Para as análises das letras, ele recomenda as canções do funk consciente “Som de Preto” (Almika e Chocolate) e “Rap da felicidade” (Cidinho e Doca). “É a partir de uma conscientização sobre luta de classe, desigualdades sociais, de gênero, raciais, culminada com engajamento crítico, que haverá mudanças nas estruturas sociais. Por isso, foram escolhidas essa atividade e essas canções”, justifica.
“Nas letras, são abordados temas como desigualdade racial, a vida do favelado, o direito à cidade, racismo policial e criminalização do funk”, pontua Tannes. Para analisar coletivamente o “Rap da Felicidade”, o pesquisador utilizou perguntas disparadoras com os alunos: qual a relação do título com a música? Quais temas aparecem? Ela fala de racismo e em qual parte? A qual ‘autoridade’ a música se refere? A música é de alguém que está feliz ou pede felicidade? Qual o sentimento expressado na música? Trata de violência? Em que sentido?
No caso de “Som de Preto”, ele questionou a classe: por que o compositor afirma que o funk é som de preto e favelado? O que é ser favelado? Quem mais escuta funk? Em quais lugares se consome funk? Mesmo sendo música mundana, existe cantor gospel de funk? O que quer dizer esta parte da música: ‘porque o funkeiro de hoje em dia caiu na real, essa história de porrada isso é coisa banal’? Vocês acreditam que o funk sofre preconceito por que surgiu na favela e pelo fato de a maioria dos seus representantes serem negros? É uma forma de racismo?
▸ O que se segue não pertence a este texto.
-- ==== Sys2Proof/Machine/Ops.lean ====
section
/-! DEFINITION. The named operations over the state's stores: sparse arrays, memory, unit time, the
registers of functions, ports, islets, queues, rings, seats and cores, and what the unit sends to a host. -/

namespace Sys2Proof.Machine

/-! ### Sparse arrays (log entry 2) -/

/-- The value at key `k`; `d` is the key's default. -/
def tget {α : Type} : Tab α → Nat → α → α
  | [], _, d => d
  | (k', v) :: t, k, d => if k' = k then v else tget t k d

/-- No entry at key `k`. -/
def terase {α : Type} (t : Tab α) (k : Nat) : Tab α := t.filter fun e => decide (e.1 ≠ k)

def tput {α : Type} : Tab α → Nat → α → Tab α
  | [], k, v => [(k, v)]
  | (k', v') :: t, k, v =>
    if k < k' then (k, v) :: (k', v') :: t
    else if k' = k then (k, v) :: t
    else (k', v') :: tput t k v

/-- Write `v` at key `k`, keeping the canonical form: the default `d` is never listed. -/
def tset {α : Type} [DecidableEq α] (t : Tab α) (k : Nat) (v d : α) : Tab α :=
  if v = d then terase t k else tput t k v

/-- Change every listed value, keeping the canonical form. -/
def tmap {α : Type} [DecidableEq α] (f : α → α) (d : Nat → α) (t : Tab α) : Tab α :=
  t.foldr (fun e r => tset r e.1 (f e.2) (d e.1)) []

/-- The canonical form: strictly rising keys above `lo`, no listed default. -/
def twfFrom {α : Type} [DecidableEq α] (d : Nat → α) : Nat → Tab α → Bool
  | _, [] => true
  | lo, (k, v) :: t => decide (lo ≤ k) && decide (v ≠ d k) && twfFrom d (k + 1) t

/-- The canonical form of a sparse array with default `d`. -/
def twf {α : Type} [DecidableEq α] (d : Nat → α) (t : Tab α) : Bool := twfFrom d 0 t

/-! ### Byte memory (04 R92 to R94) -/

abbrev Memory := List Host.Cell

/-- Every byte that nothing has written reads 0 (R93, R94; unit DRAM: log entry 4). -/
def Memory.unlisted : Byte := 0

/-- The canonical form of a memory: addresses strictly rising, no entry equal to what an unlisted address
reads as. -/
def Memory.wf (m : Memory) : Bool := twf (fun _ => Memory.unlisted) m

/-- One byte of memory. -/
def readByte (m : Memory) (a : Nat) : Byte := tget m a Memory.unlisted

def writeByte (m : Memory) (a : Nat) (v : Byte) : Memory := tset m a v Memory.unlisted

/-- `n` bytes from address `a`, lowest first. -/
def readBytes (m : Memory) (a : Nat) : Nat → List Byte
  | 0 => []
  | n + 1 => readByte m a :: readBytes m (a + 1) n

/-- Write bytes at rising addresses from `a`. -/
def writeBytes (m : Memory) (a : Nat) : List Byte → Memory
  | [] => m
  | b :: r => writeBytes (writeByte m a b) (a + 1) r

/-! ### One setter per group -/

def State.setTime (s : State) (v : TimeSt) : State := { s with time := v }
def State.setHost (s : State) (v : HostSt) : State := { s with host := v }
def State.setIsl (s : State) (v : Tab IsletSt) : State := { s with isl := v }
def State.setWq (s : State) (v : WqSt) : State := { s with wq := v }
def State.setProg (s : State) (v : ProgSt) : State := { s with prog := v }
def State.setTe (s : State) (v : TeGroup) : State := { s with te := v }
def State.setEvt (s : State) (v : EvtSt) : State := { s with evt := v }
def State.setMem (s : State) (v : MemSt) : State := { s with mem := v }
def State.setUsb (s : State) (v : UsbSt) : State := { s with usb := v }
def State.setLink (s : State) (v : LinkSt) : State := { s with link := v }
def State.setDisp (s : State) (v : DispSt2) : State := { s with disp := v }
def State.setFab (s : State) (v : FabSt) : State := { s with fab := v }
def State.setTraf (s : State) (v : TrafSt) : State := { s with traf := v }
def State.setPow (s : State) (v : PowSt) : State := { s with pow := v }
def State.setMode (s : State) (v : ModeSt) : State := { s with mode := v }
def State.setFlt (s : State) (v : FltSt) : State := { s with flt := v }
def State.setCnt (s : State) (v : CntSt) : State := { s with cnt := v }
def State.setSvc (s : State) (v : SvcSt) : State := { s with svc := v }
def State.setFree (s : State) (v : Nat) : State := { s with free := v }
def State.setPending (s : State) (v : List Instr) : State := { s with pending := v }

/-! ### Unit time (01 R15, R16; log entry 1) -/

/-- UT of a core. -/
def State.ut (s : State) : CoreId → Nat
  | .a => s.time.utA
  | .b => s.time.utB

/-- The present UT of the time master, the core that holds the charge token (R16). -/
def State.now (s : State) : Nat := s.ut s.flt.token

/-! ### Free values (log entry 3) -/

/-- Take the number of the next free value. -/
def State.draw (s : State) : Nat × State := (s.free, s.setFree (s.free + 1))

/-! ### Functions and ports -/

def State.fnSt (s : State) (f : FnId) : FnSt :=
  match f.port, f.core with
  | .h0, .a => s.host.h0a
  | .h0, .b => s.host.h0b
  | .h1, .a => s.host.h1a
  | .h1, .b => s.host.h1b

def State.setFn (s : State) (f : FnId) (v : FnSt) : State :=
  s.setHost (match f.port, f.core with
    | .h0, .a => { s.host with h0a := v }
    | .h0, .b => { s.host with h0b := v }
    | .h1, .a => { s.host with h1a := v }
    | .h1, .b => { s.host with h1b := v })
História do funk pela dança
Já nas aulas de educação física, Gomes desenvolveu uma sequência didática que conta a história do funk e sua diversidade de ritmos por meio da dança. Experiência narrada no artigo “Poder me orgulhar: “Funk e Educação Física escolar na Educação para as relações étnico-raciais” (2018).
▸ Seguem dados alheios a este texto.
-- ==== Sys2Proof/Machine/Rings.lean ====
section
/-! DEFINITION. Completion records, rings and the islet halt (02 R49, 03 R69 to R85, 04 R116): the
operations that every family's completions go through. -/

namespace Sys2Proof.Machine

/-! ### Places (03 R69) -/

/-- Protection is in force: the twin serves as shadow (02 R43, R44). -/
def State.protects (s : State) (i : IsletNo) : Bool :=
  (s.islet i).prot && !(s.islet i).lapsed && s.twinUp

/-- The occupied count W: for a protected islet, from the lesser of the two consumer indices (R57, R83). -/
def State.occupied (s : State) (c : CoreId) (i : IsletNo) (r : Nat) : Nat :=
  let x := s.ring c i r
  let own := sub16 x.p x.c
  if s.protects i then max own (sub16 x.p (s.shRing c i r).c) else own

def RingSt.size (x : RingSt) : Nat := 2 ^ x.log2.toNat
def QueueSt.size (x : QueueSt) : Nat := 2 ^ x.log2.toNat

/-- O of R69: the entries taken that complete into the ring, and the records made, that are neither written nor held. -/
def State.owed (s : State) (c : CoreId) (i : IsletNo) (r : Nat) : Nat :=
  (s.wq.entries.filter fun e => e.2.core == c && e.2.islet == i && e.2.ring.toNat == r).length + (s.ring c i r).made.length

/-- At least one place is free when `without` records are left out of O (R69, 04 R116). -/
def State.hasPlace (s : State) (c : CoreId) (i : IsletNo) (r without : Nat) : Bool :=
  let x := s.ring c i r
  decide (s.occupied c i r + x.held.length + (s.owed c i r + x.latch.length - without) + 1 ≤ x.size + 256)

/-- The number of ring r of islet i among the core's 512 rings (05 R146; log entry 11). -/
def State.coreRing (s : State) (c : CoreId) (i : IsletNo) (r : Nat) : Nat :=
  ((allIslets.filter (fun j => j.val < i.val)).map (fun j => (s.islet j).rings c)).sum + r

/-- `STALLED` follows R69; its rise raises the ring's source (05 R146). -/
def State.restall (s : State) (c : CoreId) (i : IsletNo) (r : Nat) : State :=
  let x := s.ring c i r
  let st := x.enable && !s.hasPlace c i r 0
  if st = x.stalled then s
  else
    let s := s.setRing c i r { x with stalled := st }
    if st then s.edge (s.runs c) (328 + s.coreRing c i r % 512) else s

/-- Every ring of an islet. -/
def State.restallAll (s : State) (i : IsletNo) : State :=
  bothCores.foldl (fun s c => (List.range ((s.islet i).rings c)).foldl (fun s r => s.restall c i r) s) s

/-- A round of taking ends when no queue can take; the next begins with every credit at its weight (R70). -/
def State.newRound (s : State) (c : CoreId) (i : IsletNo) : State :=
  let s := (List.range ((s.islet i).queues c)).foldl (fun s q =>
    let x := s.queue c i q
    s.setQueue c i q { x with credit := x.weight.toNat }) s
  s.setWq { s.wq with visit := tset s.wq.visit (ciKey c i) (0, 0) (0, 0) }

/-! ### Records (03 R75 to R77) -/

/-- The 32 bytes of a completion record. -/
def recordBytes (tag queue type status index count detail ut : Nat) : List Byte :=
  leBytes 4 tag ++ leBytes 2 queue ++ leBytes 1 type ++ leBytes 1 status ++ leBytes 2 index ++
    leBytes 2 0 ++ leBytes 4 count ++ leBytes 8 detail ++ leBytes 8 ut

/-- The queue field of a record: number and core. -/
def queueField (c : CoreId) (q : Nat) : Nat := q + at_ c.num 15

/-- A record is made for a ring; it waits for the ring writer (R77). -/
def State.pushRecord (s : State) (c : CoreId) (i : IsletNo) (r : Nat) (v : Rec) : State :=
  let x := s.ring c i r
  s.setRing c i r { x with made := x.made ++ [v] }

/-- The latency class of an entry type (14 R369). -/
def latClass (type : Nat) : Option Nat :=
  if type = 0x13 then some 1
  else if 0x10 ≤ type ∧ type ≤ 0x14 then some 0
  else if type = 0x20 then some 2
  else if type = 0x30 then some 3
  else if type = 0x31 then some 4
  else none

def EntrySt.type (e : EntrySt) : Nat := fld e.bytes 0 1
def EntrySt.flags (e : EntrySt) : Nat := fld e.bytes 2 2
def EntrySt.tag (e : EntrySt) : Nat := fld e.bytes 4 4

/-- The flow of an entry within its queue (R63): the queue, the endpoint, the head, the seat's transmit or receive side, or
the islet's program store. -/
def EntrySt.flow (e : EntrySt) : Nat :=
  let b := e.bytes
  let type := fld b 0 1
  if 0x10 ≤ type ∧ type ≤ 0x14 then
    0x400000 + 4096 * (fld b 10 1 % 64) + 32 * (fld b 8 1 % 128) + 2 * (fld b 9 1 % 16) + b2n (bit (fld b 9 1) 7)
  else if type = 0x20 ∨ type = 0x21 then 0x20000 + 2 * (fld b 8 1 % 64) + fld b 9 1 % 2
  else if type = 0x30 ∨ type = 0x31 then 0x100 * type + fld b 8 1 % 64
  else type

/-- The record of an entry that has ended. -/
def State.endRecord (s : State) (e : EntrySt) (d : EntryEnd) : Rec :=
  let ut := s.ut (s.runs e.core)
  { bytes := recordBytes e.tag (queueField e.core e.queue.val) e.type d.status e.idx.toNat d.count d.detail ut,
    notify := bit e.flags 0 || d.status != 0, ut := ut, port := e.port, sent := false,
    lat := (latClass e.type).map fun k => (k, d.since) }

/-- How many entries have been taken since that of a handle. -/
def State.ageOf (s : State) (h : Nat) : Nat := (s.wq.nextHandle + 2 ^ 32 - h) % 2 ^ 32

/-- The oldest open entry of an entry's queue and flow (R71). -/
def State.firstOf (s : State) (e : EntrySt) : Option (Nat × EntrySt) :=
  (s.wq.entries.filter fun x =>
    x.2.core == e.core && x.2.islet == e.islet && x.2.queue == e.queue && x.2.flow == e.flow).foldl (fun a x =>
      match a with
      | none => some x
      | some y => if s.ageOf y.1 < s.ageOf x.1 then some x else some y) none

/-- The entries of a queue's flow that have ended give their records in posting order, up to one that has not (R71). -/
def State.releaseFlow : Nat → State → EntrySt → State
  | 0, s, _ => s
  | n + 1, s, e =>
    match s.firstOf e with
    | some (h, x) =>
      match x.ended with
      | some d => State.releaseFlow n ((s.setEntry h EntrySt.init).pushRecord x.core x.islet x.ring.toNat (s.endRecord x d)) e
      | none => s
    | none => s

/-- Complete the open entry of a handle with a record (R64, 04 R111), which waits for those of earlier entries of its queue
and flow (R71). `from'`: the start of its latency. -/
def State.finishFrom (s : State) (h : Nat) (status count detail from' : Nat) : State :=
  match s.entry? h with
  | none => s
  | some e =>
    if e.ended.isSome then s
    else
      let s := s.setEntry h { e with ended := some ⟨status, count, detail, from'⟩ }
      let s := if status = 0x02 then (s.count (s.runs e.core) 0x025 [(1, e.islet.val)] 1).bumpIslet (s.runs e.core) e.islet 3 else s
      s.releaseFlow s.wq.entries.length e

def State.finish (s : State) (h : Nat) (status count detail : Nat) : State :=
  match s.entry? h with
  | none => s
  | some e => s.finishFrom h status count detail e.takenUt

/-- An entry's command runs, once. -/
def State.begin_ (s : State) (h : Nat) : State :=
  match s.entry? h with
  | none => s
  | some e => s.setEntry h { e with started := true }

/-- Mark an entry's work as handed on (R82). -/
def State.hand (s : State) (h : Nat) : State :=
  match s.entry? h with
  | none => s
  | some e => s.setEntry h { e with handed := true }

/-! ### The fault latch (04 R116, 06 R174, 08 R244) -/

/-- The lowest-numbered enabled ring of an islet on a core. -/
def State.lowRing (s : State) (c : CoreId) (i : IsletNo) : Option Nat :=
  (List.range ((s.islet i).rings c)).find? fun r => (s.ring c i r).enable

/-- The ring of a fault or change record: on the core, else on the twin (R116). -/
def State.latchRing (s : State) (c : CoreId) (i : IsletNo) : Option (CoreId × Nat) :=
  match s.lowRing c i with
  | some r => some (c, r)
  | none => (s.lowRing c.twin i).map fun r => (c.twin, r)

/-- A fault record's `COUNT` rises by one, saturating (R116). -/
def bumpCount (b : List Byte) : List Byte :=
  b.take 12 ++ leBytes 4 (satAdd 0xFFFFFFFF (fld b 12 4) 1) ++ b.drop 16

def mergeLatch : List Latched → Option (List Latched)
  | [] => none
  | x :: t => if x.merge then some ({ x with bytes := bumpCount x.bytes } :: t)
              else (mergeLatch t).map (x :: ·)

/-- The first fault record of a list that the twin has not been told of takes the further fault. -/
def mergeRec : List Rec → Option (List Rec)
  | [] => none
  | x :: t => if fld x.bytes 6 1 = 0xFD ∧ !x.sent then some ({ x with bytes := bumpCount x.bytes } :: t)
              else (mergeRec t).map (x :: ·)

/-- The ring with a further fault merged into its unwritten fault record, held, made or latched (R116). -/
def RingSt.merged (x : RingSt) : Option RingSt :=
  match mergeRec x.held with
  | some l => some { x with held := l }
  | none =>
    match mergeRec x.made with
    | some l => some { x with made := l }
    | none => (mergeLatch x.latch).map fun l => { x with latch := l }

/-- A change record goes to the fault latch, never merged, or is dropped and counted (R174, R244). -/
def State.changeRecord (s : State) (c : CoreId) (i : IsletNo) (b : List Byte) : State :=
  match s.latchRing c i with
  | none => s.bumpIslet c i 1
  | some (c', r) =>
    let x := s.ring c' i r
    (s.setRing c' i r { x with latch := x.latch ++ [{ merge := false, bytes := b }] }).restall c' i r

/-- A fault record goes to the fault latch, merges into an unwritten one, or is counted (R116). -/
def State.faultRecord (s : State) (c : CoreId) (i : IsletNo) (b : List Byte) : State :=
  match s.latchRing c i with
  | none => s.bumpIslet c i 0
  | some (c', r) =>
    let x := s.ring c' i r
    match x.merged with
    | some y => (s.setRing c' i r y).bumpIslet c i 2
    | none => (s.setRing c' i r { x with latch := x.latch ++ [{ merge := true, bytes := b }] }).restall c' i r

/-! ### The islet halt (02 R49, 03 R82) -/

/-- Each enabled ring's message, once (R82 step 6). -/
def State.ringMessages (s : State) (i : IsletNo) : State :=
  bothCores.foldl (fun s c =>
    (List.range ((s.islet i).rings c)).foldl (fun s r =>
      let x := s.ring c i r
      if x.enable && x.vector != 0xFFFF then
        s.msixFor (s.islFn c i) ((s.islet i).vbase + x.vector.toNat)
      else s) s) s

/-! Endpoint contexts (06 R156, R157, R171). -/

/-- An ISW store by the unit: the twin's copy follows for a protected islet (04 R97). -/
def State.iswPut (s : State) (c : CoreId) (i : IsletNo) (f : Memory → Memory) : State :=
  let s1 := s.setIsw c i (f (s.isw c i))
  if s.protects i then s1.setIsw c.twin i (f (s1.isw c.twin i)) else s1

/-- The key of an endpoint context: its islet, the core that served its seat when it was opened, its index (R157). -/
def epKey (i : IsletNo) (c : CoreId) (ctx : Nat) : Nat := i.val * 8192 + c.num * 4096 + ctx

/-- The endpoint flow (04 R106). -/
def EpSt.flow (e : EpSt) : Nat := 0x400000 + 4096 * e.seat.val + 32 * e.addr + 2 * e.ep + b2n e.dirIn

/-- The 64 bytes of an endpoint context (R171). -/
def EpSt.context (e : EpSt) : List Byte :=
  leBytes 4 e.flow ++ leBytes 1 e.state ++ leBytes 1 e.mode.toNat ++ leBytes 2 e.maxPacket.toNat ++
  leBytes 1 (e.rootPort.val + 1) ++ leBytes 1 e.ttHub.toNat ++ leBytes 1 e.ttPort.toNat ++ leBytes 1 e.speed ++
  leBytes 1 (b2n e.toggle) ++ leBytes 1 e.phase ++ leBytes 2 (if e.state = 2 then e.queue.length else 0) ++
  leBytes 4 ((e.queue.head?).getD 0xFFFFFFFF) ++ leBytes 4 e.doneBytes ++ leBytes 4 e.sentBytes ++
  leBytes 4 e.cost ++ leBytes 8 e.nextN ++ leBytes 8 0 ++ leBytes 16 0

def State.ep (s : State) (k : Nat) : EpSt := tget s.usb.eps k EpSt.init

/-- Change a context, in the table and in the ISW of the core that serves its seat (R171). -/
def State.setEp (s : State) (k : Nat) (v : EpSt) : State :=
  let i := toIslet (k / 8192)
  let seat := if v = EpSt.init then (s.ep k).seat else v.seat
  let s := s.setUsb { s.usb with eps := tset s.usb.eps k v EpSt.init }
  let b := if v = EpSt.init then List.replicate 64 0 else v.context
  s.iswPut (s.servingCore seat) i fun m => writeBytes m (0x40000 + 64 * (k % 4096)) b

/-- Take a handle's work out of the endpoints, heads and network queues that hold it. -/
def State.dropWork (s : State) (h : Nat) : State :=
  let s := s.setUsb { s.usb with xfers := terase s.usb.xfers h }
  let s := (s.usb.eps.filter fun e => e.2.queue.contains h).foldl (fun s e =>
    s.setEp e.1 { e.2 with queue := e.2.queue.filter (· != h) }) s
  let s := s.setDisp { s.disp with
    heads := tmap (fun e => { e with waiting := e.waiting.filter fun w => w.1 != h }) (fun _ => HeadSt.init) s.disp.heads }
  s.setTraf { s.traf with
    net := tmap (fun e => { e with tx := e.tx.filter (· != h), data := terase e.data h, rx := e.rx.filter (· != h) })
      (fun _ => SeatNet.init) s.traf.net }

/-- The open handles of an islet, in the order they were taken. -/
def State.openOf (s : State) (i : IsletNo) : List Nat :=
  (s.wq.entries.filter (fun e => e.2.islet == i)).map (·.1)

/-! Tiles of a picture (08 R222). -/

def tileCols (h : Nat) : Nat := cdiv h 64
def tileRows (v : Nat) : Nat := cdiv v 64
def tileCount (h v : Nat) : Nat := tileCols h * tileRows v

/-- `DETAIL` of a `DISPLAY_FRAME` that has not begun: its number, and every index entry not fetched (08 R243). -/
def State.waitingDetail (s : State) (d : HeadSt) (w : Nat × Half) : Nat :=
  let n := match s.entry? w.1 with
    | some e => if bit (fld e.bytes 12 1) 0 then tileCount d.timing.h d.timing.v else fld e.bytes 28 4
    | none => 0
  w.2.toNat + at_ (n % 65536) 32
“Iniciei com os bailes blacks cariocas na década de 1970, o Miami Bass e seus passinhos na década de 90, quando o mercado incorpora o funk. Nos anos 2000, começa a erotização e a presença feminina. Por fim, discutimos manifestações regionais do funk (Recife, Belém, São Paulo e Belo Horizonte) e por que o funk conscientização e as letras sociais dele não dominam o mercado”, narra.
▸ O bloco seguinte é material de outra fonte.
/-- The run of an item that is staged or dispatched: a new one, or the suspended one that it resumes, at the
level it has now (R110, R128, R130). -/
def State.openRun (s : State) (c : CoreId) (p : Item) (slot : Fin 2) : Run × State :=
  let d := s.dispatch c
  match (if p.resume then d.suspended.find? (fun r => r.1.item.flow == p.flow) else none) with
  | some r => ({ r.1 with item := p, slot := slot }, s.setDispatch c { d with suspended := d.suspended.erase r })
  | none => (newRun p slot, s)

/-- TE t stages or dispatches the dispatcher's pick among the eligible items above a level (R132 to R134).
`none`: no such item. -/
def State.takeItem (s : State) (c : CoreId) (t : TeNo) (above : Option Nat) (stage : Bool) : Option State :=
  match s.pick c t above with
  | none => none
  | some (w, p) =>
    let d := s.dispatch c
    let s := s.setDispatch c { d with ready := takePick w p d.ready }
    let te := s.teSt c t
    let (r, s) := s.openRun c p te.freeSlot
    let te := if stage then { te with staged := some r } else { te with cur := some (s.startRun c r) }
    let s := ((s.setTeSt c t te).countStart c t p).holdCheck c
    some (if p.iso then s.feedIso c p.seat else s)

/-- A TE with a free local slot asks for work (R132, R133; in pre-emption mode only an idle TE, R134). -/
def State.teAsk (s : State) (c : CoreId) (t : TeNo) : State :=
  let te := s.teSt c t
  let cl := teCluster t
  let d := s.dispatch c
  if !s.teClock c t then s
  else if te.cur.isNone && te.staged.isNone && te.pre.isNone && !te.inHandler then (s.takeItem c t none false).getD s
  else if te.cur.isSome && te.staged.isNone && te.pre.isNone && !d.preempts cl then
    (s.takeItem c t none true).getD s
  else s

/-- The running item's level on a TE that may be pre-empted (R134). -/
def State.preemptible (s : State) (c : CoreId) (t : TeNo) : Option Nat :=
  let te := s.teSt c t
  match te.cur with
  | some r => if te.pre.isNone && te.staged.isNone && !te.late && !te.inHandler && s.teClock c t then some r.item.level.val
              else none
  | none => none

/-- The transfer engines of a cluster (05). -/
def clusterTes (cl : Fin 4) : List TeNo := (List.finRange 32).filter fun t => teCluster t == cl

/-- The TE that a new item of a cluster pre-empts: the lowest running level, ties to the lowest number. -/
def State.lowestTe (s : State) (c : CoreId) (cl : Fin 4) : Option (TeNo × Nat) :=
  (clusterTes cl).foldl (fun best t =>
    match s.preemptible c t, best with
    | some l, some (_, l') => if l < l' then some (t, l) else best
    | some l, none => some (t, l)
    | none, _ => best) none

/-- Pre-emption in a cluster (R134): an idle TE asks, else the lowest running item gives way to a higher
one; its context is kept on the TE. -/
def State.preemptCluster (s : State) (c : CoreId) (cl : Fin 4) : State :=
  if !(s.dispatch c).preempts cl then s
  else
    match (clusterTes cl).find? (fun t =>
        let te := s.teSt c t
        te.cur.isNone && te.staged.isNone && te.pre.isNone && !te.inHandler && s.teClock c t) with
    | some t => s.teAsk c t
    | none =>
      match s.lowestTe c cl with
      | none => s
      | some (t, l) =>
        let te := s.teSt c t
        let s' := s.setTeSt c t { te with cur := none, pre := te.cur, waiting := false }
        match s'.takeItem c t (some l) false with
        | some s'' => s''.count c 0x016 [(3, t.val)] 1
        | none => s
Para completar, são apresentados passinhos regionais e a influência que eles recebem de outras culturas. “Em São Paulo, a influência italiana criou o passinho tarantela. Em Belém, o Funk Brega”, ilustra. Gomes ainda indica exibir e discutir o documentário “Sou Feia Mas Tô Na Moda” (2005, Dir. Denise Garcia), sobre as mulheres no funk, e finalizar o processo com uma “batalha de passinho”. “Estipula-se um tempo para cada grupo dançar separado e, ao final, simultaneamente”, ensina.
“É importante que a batalha seja uma criação coletiva, com os estudantes ajudando a escolher músicas, júri e convidando a comunidade escolar”. Na hora de criar propostas pedagógicas utilizando o funk, são necessários alguns cuidados.
Tannes alerta para não utilizar o gênero somente para apontar erros gramaticais nas letras. “É racismo linguístico. Para outros gêneros, normalmente representados pela branquitude, dizemos que é licença poética e, para o funk, erro”. Gomes sugere não omitir a presença de palavrões nas letras ou nos nomes de passinhos, muitos deles parte da realidade estudantil. “Pode haver uma tentativa de higienização”, opina.